According to Mr. F., the applicant’s motive for withholding the relevant information had been that, regardless of the fact that the ongoing grievance arising from her own personal situation had ceased, the proceedings in her case should continue for the benefit of other people who were in a similar situation. Whilst such a motive may be understandable from the applicant’s perspective in the exceptional situation in which she found herself, the Court finds it sufficiently established that by deliberately omitting to disclose that information to her counsel the applicant intended to mislead the Court on a matter concerning the very core of her complaint under the Convention. (para. 6)

It is seems that the Court dismissed the application on the basis Article 35 § 3 (a) of the Convention not on the basis of Article 37 § 1 (c) of the ECHR as it was outraged that it was not informed about the applicant’s death. However, this is unlikely a justified reason to invoke »abuse of rights« doctrine, particularly in such difficult cases concerning assisted suicide and given that the applicant’s attorney was not aware of her death. Therefore, eight of the Grand Chamber judges (Spielmann, Ziemele, Berro‑Lefèvre, Zupančič, Hajiyev, Tsotsoria, Sicilianos and Keller) delivered joint dissenting opinion noting that :

… that the qualification “abuse of rights” is reserved for cases which cause the Court to “waste its efforts on matters obviously outside the scope of its real mission, which is to ensure the observance of the solemn, Convention-related, engagements undertaken by the State Parties”. In the present context, we note that the number of assisted suicides is high and unlikely to abate in the near future. In the case of Switzerland, for example, the number of foreign residents who travel to the country to seek assistance in taking their own lives is not negligible. Accordingly, we do not consider the Court’s efforts to have been wasted: the issue of assisted suicide is likely to engender future applications to the Court and thus certainly merits examination. We observe that there is undoubtedly a European dimension to this issue: travel to Switzerland by people wishing to end their lives, for the purpose of availing themselves of the services of assisted-suicide organisations, has triggered heated discussions in various Contracting States (para. 8, footnotes omitted )

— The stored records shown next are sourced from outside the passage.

/-! ### Memory, desks and failures -/

/-- Scrub, refresh and retries: a corrected block is written back and counted, of the interleave as of a bank spare; the write-back that a corrected read
has scheduled is made without another read; a failed retry chain leaves a
read to fail once at its reader, a write poison; each retry beyond the first extends its booking by 1,100 clk within the reserve. A recess slice
counts its outcome and a failing unit is retired at the next boundary; no unit is worked on for more than 80,000 clk in a recess, all stays added; a field
trip moves one block, of whose staged copy the staging area keeps the bytes, and raises event 422 at its end; a dead device or a port whose training fails is lost at the next boundary (05 R152, R154, R155; 06 R202;
10 R292, R295, R298, R299, R304, R310; 13 R385). These are the model's choices: a draw past the reserve draws nothing (log 72), errors come as an
operand of REFRESH (log 139), the failure list (log 15), what reconstruction mode counts (log 132), which counter a cured retry counts in (log 87),
the units of a pass (log 157), which slot makes a write-back (log 170). -/
def Obligations.MemoryWorkAndFailuresAreNoted : Prop :=
  (∀ (s : State), s.power.phase = .run →
    (∀ m b, (m = .mapped b ∧ b < 983040 * s.portCount * 127
        ∨ ∃ (p : PortId) (row : Nat), m = .spare p row ∧ row < 983040 ∧ p ∈ s.repair.portMap ∧ s.ports[p].spareBank ≠ 0xFF ∧ b = spareBlock p row) →
      let unread := ∀ w ∈ s.mem.writeBacks, w.1 ≠ b
      (s.memWf = true → unread → s.blockBad b = false → s.mem.soft.Nodup →
        ∃ t, exec (.scrub m false) s = .next t ∧ b ∉ t.mem.soft ∧ s.sameBytes t ∧ t.mem.bad = s.mem.bad ∧ t.slots = s.slots
          ∧ (b ∈ s.mem.soft → t.ports[(s.homeOf b).1].corr = s.ports[(s.homeOf b).1].corr.add (if s.reconstructing b then 2 else 1)))
      ∧ (∀ w, s.memWf = true → s.mem.writeBacks.find? (fun w => w.1 == b) = some w → s.ports[(s.homeOf b).1].gone = false → s.mem.soft.Nodup →
        ∃ t, exec (.scrub m false) s = .next t ∧ b ∉ t.mem.soft ∧ t.ports = s.ports ∧ (∀ w ∈ t.mem.writeBacks, w.1 ≠ b)
          ∧ (∀ j (h : j < w.2.length), t.mem.mem.read (64 * b + j) = w.2[j])
          ∧ ∀ a, (a < 64 * b ∨ 64 * b + w.2.length ≤ a) → t.mem.mem.read a = s.mem.mem.read a)
      ∧ (unread → s.blockLost b = true → (∀ f ∈ s.mem.failed, f.1 ≠ b) →
        ∃ t, exec (.scrub m false) s = .next t ∧ t.mem = s.mem
          ∧ t.ports[(s.homeOf b).1].uncorr = s.ports[(s.homeOf b).1].uncorr.add 1)
      ∧ (unread → (∃ f ∈ s.mem.failed, f.1 = b) →
        exec (.scrub m false) s = .next { s with mem := { s.mem with failed := s.mem.failed.filter fun f => f.1 != b } }))
    ∧ (∀ p b, exec (.refresh p ⟨b, []⟩) s = .next s)
    ∧ (∀ (c : Client) (b n : Nat) (w : Bool), 2 < n → n ≤ 4 → ∃ t, exec (.blockRetry ⟨some c, b, w, .link, n, true, false⟩) s = .next t
      ∧ t.mem = s.mem ∧ s.sameBytes t ∧ t.avail.retries = satAdd s.avail.retries 1
      ∧ ∀ r, (s.client c).run = some r → (s.client c).exhausted = false →
        ((s.client c).drawn + 1100 ≤ s.tt.params.tFr →
          (t.client c).run.map Run.ext = some (r.ext + 1100) ∧ (t.client c).drawn = (s.client c).drawn + 1100)
        ∧ (s.tt.params.tFr < (s.client c).drawn + 1100 →
          (t.client c).run.map Run.ext = some r.ext ∧ (t.client c).exhausted = true ∧ (t.client c).run.map Run.extCap = some true))
    ∧ ∀ (b : Nat) (w : Bool), ∃ t, exec (.blockRetry ⟨none, b, w, .link, 4, false, false⟩) s = .next t ∧ t.mem.mem = s.mem.mem
      ∧ (w = true → b ∈ t.mem.bad) ∧ (w = false → t.blockBad b = true) ∧ t.ports[(s.homeOf b).1].uncorr = s.ports[(s.homeOf b).1].uncorr.add 1)
  ∧ ∀ (s : State),
    (∀ u : SliceUnit, s.mgmt.rwp.slices = true → s.sec.life ≠ .void → s.tt.open_ = true →
      let inTime := (s.bist.unit = some u → s.clk ≤ s.bist.since + 80000)
        ∧ (s.bist.unit ≠ some u → ∀ e ∈ s.bist.spent, e.1 = u → e.2 < 80000)
      let retires : List (UnitRef × Byte × Bool) := match u with
        | .unit v => [(v, 4, false)]
        | .deskBank k _ => [(.slot k, 4, false)]
        | _ => []
      (s.tt.inRecess = true → u ∉ s.bist.barred → inTime →
        (∃ t, exec (.recessSliceStep u .failed) s = .next t ∧ t.bist.slicesFailed = satAdd s.bist.slicesFailed 1 ∧ t.bist.unit = none
          ∧ t.repair = { s.repair with failed := s.repair.failed ++ retires } ∧ s.sameBytes t)
        ∧ (∃ t, exec (.recessSliceStep u .completed) s = .next t ∧ t.bist.slicesDone = satAdd s.bist.slicesDone 1 ∧ t.bist.unit = none
          ∧ t.repair = s.repair ∧ s.sameBytes t)
        ∧ (s.bist.unit = some u → exec (.recessSliceStep u .stepped) s = .next s)
        ∧ (s.bist.unit ≠ some u → ∃ t, exec (.recessSliceStep u .stepped) s = .next t ∧ t.bist.unit = some u
          ∧ t.bist.since = s.clk - ((s.bist.spent.find? fun e => e.1 == u).map Prod.snd).getD 0
          ∧ t.repair = s.repair ∧ s.sameBytes t))
      ∧ (∀ o, o ≠ .abandoned → s.bist.unit = some u → s.bist.since + 80000 < s.clk → ∃ t, exec (.recessSliceStep u o) s = .next t
        ∧ t.bist.unit = none ∧ t.bist.barred = s.bist.barred ++ [u] ∧ t.bist.slicesDone = s.bist.slicesDone ∧ t.repair = s.repair ∧ s.sameBytes t)
      ∧ (∀ o, o ≠ .abandoned → s.bist.unit ≠ some u → u ∈ s.bist.barred → exec (.recessSliceStep u o) s = .next s)
      ∧ (s.bist.unit ≠ some u → exec (.recessSliceStep u .abandoned) s = .next s)
      ∧ (s.bist.unit = some u → ∃ t, exec (.recessSliceStep u .abandoned) s = .next t ∧ t.bist.stepsAbandoned = satAdd s.bist.stepsAbandoned 1 ∧ t.bist.unit = none
        ∧ t.bist.slicesDone = s.bist.slicesDone ∧ t.repair = s.repair ∧ s.sameBytes t))
    ∧ (∀ x ts, s.repair.trips = x :: ts → s.tt.inRecess = true → x.began ≠ none → x.moved < x.total → s.tripBlock x < spareBase →
      let b := s.tripBlock x
      let keeps := x.kind = 3 ∨ x.srcPort ∈ s.repair.portMap
      let places := x.kind = 3 ∧ rebuildBlocks ≤ x.moved
      ∃ t y, exec (.fieldTripCopy true) s = .next t ∧ t.repair.trips = y :: ts ∧ y.moved = x.moved + 1
        ∧ (¬places → s.sameBytes t)
        ∧ (places → s.memWf = true → ∀ a, t.mem.mem.read a =
          if 64 * (3870000134 + b) ≤ a ∧ a < 64 * (3870000134 + b) + 64 then s.mem.mem.read (64 * b + (a - 64 * (3870000134 + b)))
          else s.mem.mem.read a)
        ∧ (¬keeps → t.mem = s.mem ∧ y.poisoned = x.poisoned)
        ∧ (keeps → s.blockBad b = true → y.poisoned = x.poisoned + 1 ∧ b ∈ t.mem.bad)
        ∧ (keeps → s.blockBad b = false → y.poisoned = x.poisoned
          ∧ (¬places → t.mem.bad = if x.kind = 1 then s.mem.bad.erase (spareBlock x.srcPort x.moved) else s.mem.bad))
        ∧ t.mgmt.events[(422 : Fin 512)]
          = (if x.moved + 1 = x.total then satAdd s.mgmt.events[(422 : Fin 512)] 1 else s.mgmt.events[(422 : Fin 512)]))
    ∧ ∀ p : PortId, s.power.phase = .run →
      let gone (x : Port) : State := { s with
        ports := s.ports.set p x
        repair := { s.repair with failed := s.repair.failed ++ [(.port p, 0, true)] } }
      (s.ports[p].dead = false → exec (.deviceFailure p) s = .next (gone { s.ports[p] with dead := true }))
      ∧ (s.ports[p].train = .trained → exec (.portTrainingFailure p) s = .next (gone { s.ports[p] with train := .failed }))
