/-! ### State.raise -/

@[simp] theorem State.raise_pending (s : State) (n : Nat) : (s.raise n).pending = s.pending := by unfold State.raise; split <;> [(dsimp only; split <;> simp); rfl]
@[simp] theorem State.raise_free (s : State) (n : Nat) : (s.raise n).free = s.free := by unfold State.raise; split <;> [(dsimp only; split <;> simp); rfl]
@[simp] theorem State.raise_clk (s : State) (n : Nat) : (s.raise n).clk = s.clk := by unfold State.raise; split <;> [(dsimp only; split <;> simp); rfl]
@[simp] theorem State.raise_out (s : State) (n : Nat) : (s.raise n).out = s.out := by unfold State.raise; split <;> [(dsimp only; split <;> simp); rfl]
@[simp] theorem State.raise_power (s : State) (n : Nat) : (s.raise n).power = s.power := by unfold State.raise; split <;> [(dsimp only; split <;> simp); rfl]
@[simp] theorem State.raise_fuses (s : State) (n : Nat) : (s.raise n).fuses = s.fuses := by unfold State.raise; split <;> [(dsimp only; split <;> simp); rfl]
@[simp] theorem State.raise_flash (s : State) (n : Nat) : (s.raise n).flash = s.flash := by unfold State.raise; split <;> [(dsimp only; split <;> simp); rfl]
@[simp] theorem State.raise_sec (s : State) (n : Nat) : (s.raise n).sec = s.sec := by unfold State.raise; split <;> [(dsimp only; split <;> simp); rfl]
@[simp] theorem State.raise_ports (s : State) (n : Nat) : (s.raise n).ports = s.ports := by unfold State.raise; split <;> [(dsimp only; split <;> simp); rfl]
@[simp] theorem State.raise_mem (s : State) (n : Nat) : (s.raise n).mem = s.mem := by unfold State.raise; split <;> [(dsimp only; split <;> simp); rfl]
@[simp] theorem State.raise_work (s : State) (n : Nat) : (s.raise n).work = s.work := by unfold State.raise; split <;> [(dsimp only; split <;> simp); rfl]
@[simp] theorem State.raise_repair (s : State) (n : Nat) : (s.raise n).repair = s.repair := by unfold State.raise; split <;> [(dsimp only; split <;> simp); rfl]
@[simp] theorem State.raise_tt (s : State) (n : Nat) : (s.raise n).tt = s.tt := by unfold State.raise; split <;> [(dsimp only; split <;> simp); rfl]
@[simp] theorem State.raise_avail (s : State) (n : Nat) : (s.raise n).avail = s.avail := by unfold State.raise; split <;> [(dsimp only; split <;> simp); rfl]
@[simp] theorem State.raise_sm (s : State) (n : Nat) : (s.raise n).sm = s.sm := by unfold State.raise; split <;> [(dsimp only; split <;> simp); rfl]
@[simp] theorem State.raise_xp (s : State) (n : Nat) : (s.raise n).xp = s.xp := by unfold State.raise; split <;> [(dsimp only; split <;> simp); rfl]
@[simp] theorem State.raise_table (s : State) (n : Nat) : (s.raise n).table = s.table := by unfold State.raise; split <;> [(dsimp only; split <;> simp); rfl]
@[simp] theorem State.raise_dbg (s : State) (n : Nat) : (s.raise n).dbg = s.dbg := by unfold State.raise; split <;> [(dsimp only; split <;> simp); rfl]
@[simp] theorem State.raise_bist (s : State) (n : Nat) : (s.raise n).bist = s.bist := by unfold State.raise; split <;> [(dsimp only; split <;> simp); rfl]
@[simp] theorem State.raise_tap (s : State) (n : Nat) : (s.raise n).tap = s.tap := by unfold State.raise; split <;> [(dsimp only; split <;> simp); rfl]

/-! ### State.raiseStream -/

@[simp] theorem State.raiseStream_pending (s : State) (x : SlotId) (n : Nat) : (s.raiseStream x n).pending = s.pending := by unfold State.raiseStream; split <;> simp
@[simp] theorem State.raiseStream_free (s : State) (x : SlotId) (n : Nat) : (s.raiseStream x n).free = s.free := by unfold State.raiseStream; split <;> simp
@[simp] theorem State.raiseStream_clk (s : State) (x : SlotId) (n : Nat) : (s.raiseStream x n).clk = s.clk := by unfold State.raiseStream; split <;> simp
@[simp] theorem State.raiseStream_out (s : State) (x : SlotId) (n : Nat) : (s.raiseStream x n).out = s.out := by unfold State.raiseStream; split <;> simp
@[simp] theorem State.raiseStream_power (s : State) (x : SlotId) (n : Nat) : (s.raiseStream x n).power = s.power := by unfold State.raiseStream; split <;> simp
@[simp] theorem State.raiseStream_fuses (s : State) (x : SlotId) (n : Nat) : (s.raiseStream x n).fuses = s.fuses := by unfold State.raiseStream; split <;> simp
@[simp] theorem State.raiseStream_flash (s : State) (x : SlotId) (n : Nat) : (s.raiseStream x n).flash = s.flash := by unfold State.raiseStream; split <;> simp
@[simp] theorem State.raiseStream_sec (s : State) (x : SlotId) (n : Nat) : (s.raiseStream x n).sec = s.sec := by unfold State.raiseStream; split <;> simp
@[simp] theorem State.raiseStream_ports (s : State) (x : SlotId) (n : Nat) : (s.raiseStream x n).ports = s.ports := by unfold State.raiseStream; split <;> simp
@[simp] theorem State.raiseStream_mem (s : State) (x : SlotId) (n : Nat) : (s.raiseStream x n).mem = s.mem := by unfold State.raiseStream; split <;> simp
@[simp] theorem State.raiseStream_work (s : State) (x : SlotId) (n : Nat) : (s.raiseStream x n).work = s.work := by unfold State.raiseStream; split <;> simp
@[simp] theorem State.raiseStream_repair (s : State) (x : SlotId) (n : Nat) : (s.raiseStream x n).repair = s.repair := by unfold State.raiseStream; split <;> simp
@[simp] theorem State.raiseStream_tt (s : State) (x : SlotId) (n : Nat) : (s.raiseStream x n).tt = s.tt := by unfold State.raiseStream; split <;> simp
@[simp] theorem State.raiseStream_avail (s : State) (x : SlotId) (n : Nat) : (s.raiseStream x n).avail = s.avail := by unfold State.raiseStream; split <;> simp
@[simp] theorem State.raiseStream_sm (s : State) (x : SlotId) (n : Nat) : (s.raiseStream x n).sm = s.sm := by unfold State.raiseStream; split <;> simp
@[simp] theorem State.raiseStream_xp (s : State) (x : SlotId) (n : Nat) : (s.raiseStream x n).xp = s.xp := by unfold State.raiseStream; split <;> simp
@[simp] theorem State.raiseStream_table (s : State) (x : SlotId) (n : Nat) : (s.raiseStream x n).table = s.table := by unfold State.raiseStream; split <;> simp
@[simp] theorem State.raiseStream_dbg (s : State) (x : SlotId) (n : Nat) : (s.raiseStream x n).dbg = s.dbg := by unfold State.raiseStream; split <;> simp
@[simp] theorem State.raiseStream_bist (s : State) (x : SlotId) (n : Nat) : (s.raiseStream x n).bist = s.bist := by unfold State.raiseStream; split <;> simp
@[simp] theorem State.raiseStream_tap (s : State) (x : SlotId) (n : Nat) : (s.raiseStream x n).tap = s.tap := by unfold State.raiseStream; split <;> simp

/-! ### State.meterStream -/

@[simp] theorem State.meterStream_pending (s : State) (k : SlotId) (n : Nat) : (s.meterStream k n).pending = s.pending := by unfold State.meterStream; split <;> rfl
@[simp] theorem State.meterStream_free (s : State) (k : SlotId) (n : Nat) : (s.meterStream k n).free = s.free := by unfold State.meterStream; split <;> rfl
@[simp] theorem State.meterStream_clk (s : State) (k : SlotId) (n : Nat) : (s.meterStream k n).clk = s.clk := by unfold State.meterStream; split <;> rfl
@[simp] theorem State.meterStream_out (s : State) (k : SlotId) (n : Nat) : (s.meterStream k n).out = s.out := by unfold State.meterStream; split <;> rfl
@[simp] theorem State.meterStream_power (s : State) (k : SlotId) (n : Nat) : (s.meterStream k n).power = s.power := by unfold State.meterStream; split <;> rfl
@[simp] theorem State.meterStream_fuses (s : State) (k : SlotId) (n : Nat) : (s.meterStream k n).fuses = s.fuses := by unfold State.meterStream; split <;> rfl
@[simp] theorem State.meterStream_flash (s : State) (k : SlotId) (n : Nat) : (s.meterStream k n).flash = s.flash := by unfold State.meterStream; split <;> rfl
@[simp] theorem State.meterStream_sec (s : State) (k : SlotId) (n : Nat) : (s.meterStream k n).sec = s.sec := by unfold State.meterStream; split <;> rfl
@[simp] theorem State.meterStream_mgmt (s : State) (k : SlotId) (n : Nat) : (s.meterStream k n).mgmt = s.mgmt := by unfold State.meterStream; split <;> rfl
@[simp] theorem State.meterStream_slots (s : State) (k : SlotId) (n : Nat) : (s.meterStream k n).slots = s.slots := by unfold State.meterStream; split <;> rfl
@[simp] theorem State.meterStream_ports (s : State) (k : SlotId) (n : Nat) : (s.meterStream k n).ports = s.ports := by unfold State.meterStream; split <;> rfl
@[simp] theorem State.meterStream_mem (s : State) (k : SlotId) (n : Nat) : (s.meterStream k n).mem = s.mem := by unfold State.meterStream; split <;> rfl
@[simp] theorem State.meterStream_work (s : State) (k : SlotId) (n : Nat) : (s.meterStream k n).work = s.work := by unfold State.meterStream; split <;> rfl
@[simp] theorem State.meterStream_repair (s : State) (k : SlotId) (n : Nat) : (s.meterStream k n).repair = s.repair := by unfold State.meterStream; split <;> rfl
@[simp] theorem State.meterStream_avail (s : State) (k : SlotId) (n : Nat) : (s.meterStream k n).avail = s.avail := by unfold State.meterStream; split <;> rfl
@[simp] theorem State.meterStream_host (s : State) (k : SlotId) (n : Nat) : (s.meterStream k n).host = s.host := by unfold State.meterStream; split <;> rfl
@[simp] theorem State.meterStream_sm (s : State) (k : SlotId) (n : Nat) : (s.meterStream k n).sm = s.sm := by unfold State.meterStream; split <;> rfl
@[simp] theorem State.meterStream_xp (s : State) (k : SlotId) (n : Nat) : (s.meterStream k n).xp = s.xp := by unfold State.meterStream; split <;> rfl
@[simp] theorem State.meterStream_table (s : State) (k : SlotId) (n : Nat) : (s.meterStream k n).table = s.table := by unfold State.meterStream; split <;> rfl
@[simp] theorem State.meterStream_dbg (s : State) (k : SlotId) (n : Nat) : (s.meterStream k n).dbg = s.dbg := by unfold State.meterStream; split <;> rfl
@[simp] theorem State.meterStream_bist (s : State) (k : SlotId) (n : Nat) : (s.meterStream k n).bist = s.bist := by unfold State.meterStream; split <;> rfl
@[simp] theorem State.meterStream_tap (s : State) (k : SlotId) (n : Nat) : (s.meterStream k n).tap = s.tap := by unfold State.meterStream; split <;> rfl
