-- ==== Sys2Proof/Laws/Exec.lean ====
section
/-!
SUPPORT. Each arm of `exec` as an equation, so that no proof unfolds the dispatch.
-/

namespace Sys2Proof.Machine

…. the Court should have expressed serious doubts as to the question whether the applicant intended to mislead the Court, but should have ultimately left this issue open as the application could have been struck out under Article 37 § 1 (c) of the Convention. The applicant passed away without leaving any heirs or descendants. Under the specific circumstances of the case, the Court should have decided that it was no longer justified to continue its examination within the meaning of Article 37 § 1 (c), without qualifying Ms Gross’s behaviour as an abuse of rights. (para. 9)

This case could have provided some guidelines as to the end of life situation. In such cases the boundaries between life and death are often blurred. In cases of serious illness and accidents doctors, patients and family members are faced with the dilemma of what to do and how to move forward. Can an individual decide on her own to terminate her life, if she finds herself in a hopeless state of health? Does she has the right to terminate her life if her medical condition is stable? Could her family members of even a doctor decided about the termination of life as is often the case in practice? Issues of treatment of patients at the end of their lives, particularly in intensive care at the end of life are certainly not easy, nor for the doctors who are in daily contact with them, not for family members.  Moral norms of medical ethics stipulates that the doctor should always during medical treatment attempt to protect human life. Therefore, several unanswered questions remain as to who and when can decide to terminate patient life. Alas, this has not solved any of them. On the contrary, it has raised a trivial question whether not informing about applicant’s death amounts to the abuse of the rights of ECHR.